AIC(lm(Ozone ~ ., data = airquality))
## [1] 208.6604
AIC(lm(Ozone ~ ., data = subset(airquality, select = -Solar.R)))
## [1] 955.0681
# Considers only complete cases including Solar.R
AIC(lm(Ozone ~ . - Solar.R, data = airquality))
## [1] 206.8047
We have seen the problems that missing data may cause in regression models. There are many techniques designed to handle missing data, depending on the missing data mechanism (whether is it completely at random or whether there is some pattern in the missing process) and the approach to impute the data (parametric, nonparametric, Bayesian, etc). We do not give an exhaustive view of the topic here, but we outline three concrete approaches to handle missing data in practice:
- Use complete cases. This is the simplest solution and can be achieved by restricting the analysis to the set of fully-observed observations. The advantage of this solution is that it can be implemented very easily by using the
complete.cases
orna.exclude
functions. However, an undesirable consequence is that we may lose a substantial amount of data and therefore the precision of the estimators will be lower. In addition, it may lead to a biased representation of the original data (if the missing process is associated with the values of the response or predictors). - Remove predictors with many missing data. This is another simple solution that is useful in case most of the missing data is concentrated in one predictor.

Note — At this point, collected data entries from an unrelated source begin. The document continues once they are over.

-- ==== Sys2Proof/Laws/State.lean ====
section
/-! SUPPORT. What each named update does to each field, so that no proof unfolds a record update. -/

namespace Sys2Proof.Machine

variable (s : State)

@[simp] theorem State.withSr_sr (x : Word) : (s.withSr x).sr = x := rfl
@[simp] theorem State.withSr_gen (x : Word) : (s.withSr x).gen = s.gen := rfl
@[simp] theorem State.withSr_ph (x : Word) : (s.withSr x).ph = s.ph := rfl
@[simp] theorem State.withSr_pl (x : Word) : (s.withSr x).pl = s.pl := rfl
@[simp] theorem State.withSr_links (x : Word) : (s.withSr x).links = s.links := rfl
@[simp] theorem State.withSr_cause (x : Word) : (s.withSr x).cause = s.cause := rfl
@[simp] theorem State.withSr_level (x : Word) : (s.withSr x).level = s.level := rfl
@[simp] theorem State.withSr_waiting (x : Word) : (s.withSr x).waiting = s.waiting := rfl
@[simp] theorem State.withSr_pending (x : Word) : (s.withSr x).pending = s.pending := rfl
@[simp] theorem State.withSr_mem (x : Word) : (s.withSr x).mem = s.mem := rfl
@[simp] theorem State.withSr_platform (x : Word) : (s.withSr x).platform = s.platform := rfl
@[simp] theorem State.withSr_tick (x : Word) : (s.withSr x).tick = s.tick := rfl
@[simp] theorem State.withSr_inputs (x : Word) : (s.withSr x).inputs = s.inputs := rfl

@[simp] theorem State.withGen_sr (x : GenRegs) : (s.withGen x).sr = s.sr := rfl
@[simp] theorem State.withGen_gen (x : GenRegs) : (s.withGen x).gen = x := rfl
@[simp] theorem State.withGen_ph (x : GenRegs) : (s.withGen x).ph = s.ph := rfl
@[simp] theorem State.withGen_pl (x : GenRegs) : (s.withGen x).pl = s.pl := rfl
@[simp] theorem State.withGen_links (x : GenRegs) : (s.withGen x).links = s.links := rfl
@[simp] theorem State.withGen_cause (x : GenRegs) : (s.withGen x).cause = s.cause := rfl
@[simp] theorem State.withGen_level (x : GenRegs) : (s.withGen x).level = s.level := rfl
@[simp] theorem State.withGen_waiting (x : GenRegs) : (s.withGen x).waiting = s.waiting := rfl
@[simp] theorem State.withGen_pending (x : GenRegs) : (s.withGen x).pending = s.pending := rfl
@[simp] theorem State.withGen_mem (x : GenRegs) : (s.withGen x).mem = s.mem := rfl
@[simp] theorem State.withGen_platform (x : GenRegs) : (s.withGen x).platform = s.platform := rfl
@[simp] theorem State.withGen_tick (x : GenRegs) : (s.withGen x).tick = s.tick := rfl
@[simp] theorem State.withGen_inputs (x : GenRegs) : (s.withGen x).inputs = s.inputs := rfl

@[simp] theorem State.withPh_sr (x : Word) : (s.withPh x).sr = s.sr := rfl
@[simp] theorem State.withPh_gen (x : Word) : (s.withPh x).gen = s.gen := rfl
@[simp] theorem State.withPh_ph (x : Word) : (s.withPh x).ph = x := rfl
@[simp] theorem State.withPh_pl (x : Word) : (s.withPh x).pl = s.pl := rfl
@[simp] theorem State.withPh_links (x : Word) : (s.withPh x).links = s.links := rfl
@[simp] theorem State.withPh_cause (x : Word) : (s.withPh x).cause = s.cause := rfl
@[simp] theorem State.withPh_level (x : Word) : (s.withPh x).level = s.level := rfl
@[simp] theorem State.withPh_waiting (x : Word) : (s.withPh x).waiting = s.waiting := rfl
@[simp] theorem State.withPh_pending (x : Word) : (s.withPh x).pending = s.pending := rfl
@[simp] theorem State.withPh_mem (x : Word) : (s.withPh x).mem = s.mem := rfl
@[simp] theorem State.withPh_platform (x : Word) : (s.withPh x).platform = s.platform := rfl
@[simp] theorem State.withPh_tick (x : Word) : (s.withPh x).tick = s.tick := rfl
@[simp] theorem State.withPh_inputs (x : Word) : (s.withPh x).inputs = s.inputs := rfl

- Use imputation for the missing values. The idea is to replace the missing observations on the response or the predictors with artificial values that try to preserve the dataset structure:
- When the response is missing, we can use a predictive model to predict the missing response, then create a new fully-observed dataset containing the predictions instead of the missing values, and finally re-estimate the predictive model in this expanded dataset. This approach is attractive if most of the missing data is in the response.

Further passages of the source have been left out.